Prayer for the Preservation of the Church
For God is my King of old, in spite of the gloominess of the present outlook the poet clings to this trust, working salvation in the midst of the earth, that is, throughout the habitable world He makes known and works His redemption.
V. 13. Thou didst divide the sea by Thy strength, cleaving the Red Sea asunder for the passage of Israel; Thou brakest the heads of the dragons in the waters, the expression referring to the Egyptian tyrants.
V. 14. Thou brakest the heads of leviathan, the crocodile, the most powerful animal of Egypt, in pieces and gavest him to be meat to the people inhabiting the wilderness, food for the wilderness dwellers, the wild beasts of the desert consuming the carcasses of the Egyptians after their overthrow in the Red Sea. Thus the monsters mentioned here are emblems of Egypt, whose power was overthrown by the might of Yahweh.
V. 15. Thou didst cleave the fountain and the flood, in giving the Israelites water out of the rock, Ex. 17, 5; Num. 20, 11; Thou driedst up mighty rivers, the reference being chiefly to the passage of Jordan, Josh. 3, 13.
V. 16. The day is Thine, the night also is Thine, He, as the great Sovereign, has fixed the laws governing their course; Thou hast prepared the light and the sun, the light-bodies being His creatures and subject to Him.
V. 17. Thou hast set all the borders of the earth, not only by dividing it from the sea, but also by fixing the natural boundaries of nations; Thou hast made summer and winter, the seasons also being His creatures and therefore subject to His command. Thus the absolute, limitless power of God is described, this description serving as a basis of the supplication following.
V. 18. Remember this, that the enemy hath reproached, O Lord, and that the foolish people, the enemies gone mad with their rejection of Yahweh, have blasphemed Thy name, v. 10.
V. 19. O deliver not the soul of thy turtle-dove, the individual believer and the entire Church being included in this designation on account of the manner in which the dove seeks refuge when danger is near, unto the multitude of the wicked, the band which is so active in planning its destruction. Forget not the congregation of Thy poor, the meek sufferers for the sake of His name, forever.

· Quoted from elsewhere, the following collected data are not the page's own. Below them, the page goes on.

/-! ### atTime -/

@[simp] theorem atTime_pending (t : Nat) (s : State) : (atTime t s).pending = s.pending := rfl
@[simp] theorem atTime_free (t : Nat) (s : State) : (atTime t s).free = s.free := rfl
@[simp] theorem atTime_lastRead (t : Nat) (s : State) : (atTime t s).lastRead = s.lastRead := rfl
@[simp] theorem atTime_lastBytes (t : Nat) (s : State) : (atTime t s).lastBytes = s.lastBytes := rfl
@[simp] theorem atTime_lastPoison (t : Nat) (s : State) : (atTime t s).lastPoison = s.lastPoison := rfl
@[simp] theorem atTime_mem (t : Nat) (s : State) : (atTime t s).mem = s.mem := rfl
@[simp] theorem atTime_hostMem (t : Nat) (s : State) : (atTime t s).hostMem = s.hostMem := rfl
@[simp] theorem atTime_partnerMem (t : Nat) (s : State) : (atTime t s).partnerMem = s.partnerMem := rfl
@[simp] theorem atTime_gh (t : Nat) (s : State) : (atTime t s).gh = s.gh := rfl
@[simp] theorem atTime_sync (t : Nat) (s : State) : (atTime t s).sync = s.sync := rfl
@[simp] theorem atTime_tl (t : Nat) (s : State) : (atTime t s).tl = s.tl := rfl
@[simp] theorem atTime_ms (t : Nat) (s : State) : (atTime t s).ms = s.ms := rfl
@[simp] theorem atTime_part (t : Nat) (s : State) : (atTime t s).part = s.part := rfl
@[simp] theorem atTime_sun (t : Nat) (s : State) : (atTime t s).sun =
    { s.sun with ns := max s.sun.ns t, elapsed := s.sun.elapsed + (t - s.sun.ns),
                 frac := if s.sun.ns < t then Config.subNs t else s.sun.frac } := rfl
@[simp] theorem atTime_fe (t : Nat) (s : State) : (atTime t s).fe = s.fe := rfl
@[simp] theorem atTime_mz (t : Nat) (s : State) : (atTime t s).mz = s.mz := rfl
@[simp] theorem atTime_bv (t : Nat) (s : State) : (atTime t s).bv = s.bv := rfl
@[simp] theorem atTime_ln (t : Nat) (s : State) : (atTime t s).ln = s.ln := rfl
@[simp] theorem atTime_rs (t : Nat) (s : State) : (atTime t s).rs = s.rs := rfl
@[simp] theorem atTime_pw (t : Nat) (s : State) : (atTime t s).pw = s.pw := rfl
@[simp] theorem atTime_lg (t : Nat) (s : State) : (atTime t s).lg = s.lg := rfl
@[simp] theorem atTime_db (t : Nat) (s : State) : (atTime t s).db = s.db := rfl
@[simp] theorem atTime_hi (t : Nat) (s : State) : (atTime t s).hi = s.hi := rfl

/-! ### drawFree -/

@[simp] theorem drawFree_pending (s : State) : (drawFree s).pending = s.pending := rfl
@[simp] theorem drawFree_free (s : State) : (drawFree s).free = s.free + 1 := rfl
@[simp] theorem drawFree_lastRead (s : State) : (drawFree s).lastRead = s.lastRead := rfl
@[simp] theorem drawFree_lastBytes (s : State) : (drawFree s).lastBytes = s.lastBytes := rfl
@[simp] theorem drawFree_lastPoison (s : State) : (drawFree s).lastPoison = s.lastPoison := rfl
@[simp] theorem drawFree_mem (s : State) : (drawFree s).mem = s.mem := rfl
@[simp] theorem drawFree_hostMem (s : State) : (drawFree s).hostMem = s.hostMem := rfl
@[simp] theorem drawFree_partnerMem (s : State) : (drawFree s).partnerMem = s.partnerMem := rfl
@[simp] theorem drawFree_gh (s : State) : (drawFree s).gh = s.gh := rfl
@[simp] theorem drawFree_sync (s : State) : (drawFree s).sync = s.sync := rfl
@[simp] theorem drawFree_tl (s : State) : (drawFree s).tl = s.tl := rfl
@[simp] theorem drawFree_ms (s : State) : (drawFree s).ms = s.ms := rfl
@[simp] theorem drawFree_part (s : State) : (drawFree s).part = s.part := rfl
@[simp] theorem drawFree_sun (s : State) : (drawFree s).sun = s.sun := rfl
@[simp] theorem drawFree_fe (s : State) : (drawFree s).fe = s.fe := rfl
@[simp] theorem drawFree_mz (s : State) : (drawFree s).mz = s.mz := rfl
@[simp] theorem drawFree_bv (s : State) : (drawFree s).bv = s.bv := rfl
@[simp] theorem drawFree_ln (s : State) : (drawFree s).ln = s.ln := rfl
@[simp] theorem drawFree_rs (s : State) : (drawFree s).rs = s.rs := rfl
@[simp] theorem drawFree_pw (s : State) : (drawFree s).pw = s.pw := rfl
@[simp] theorem drawFree_lg (s : State) : (drawFree s).lg = s.lg := rfl
@[simp] theorem drawFree_db (s : State) : (drawFree s).db = s.db := rfl
@[simp] theorem drawFree_hi (s : State) : (drawFree s).hi = s.hi := rfl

V. 20. Have respect unto the covenant, regarding His promise to uphold the fellowship between Himself and His people; for the dark places of the earth, the eaves and hiding-places of the persecuted believers, are full of the habitations of cruelty, since it happened repeatedly in the history of the Church that the enemies searched out and killed the faithful even in the mountain fastnesses (period of the Maccabees, the Huguenot persecution, etc.).
V. 21. O let not the oppressed return ashamed, on account of the Lord’s refusal to give him the assistance he craved; let the poor and needy, the afflicted members of His Church, praise Thy name, thanking Him for the deliverance which He was requested to provide.
V. 22. Arise, O God, plead Thine own cause, for it was, after all, Yahweh’s cause which was in danger on account of the action of the enemies; remember how the foolish man reproacheth Thee daily, Jehovah’s own honor thereby being assailed.
V. 23. Forget not the voice of Thine enemies, their sneering blasphemies; the tumult of those that rise up against Thee, in open rebellion against His sovereign rule, increaseth continually, rising up threateningly against the throne of the Most High.
That is a prayer which is bound to have its effect, when the believers boldly point out to the Lord that it is His own interests in the world which are endangered on account of the attitude of the enemies.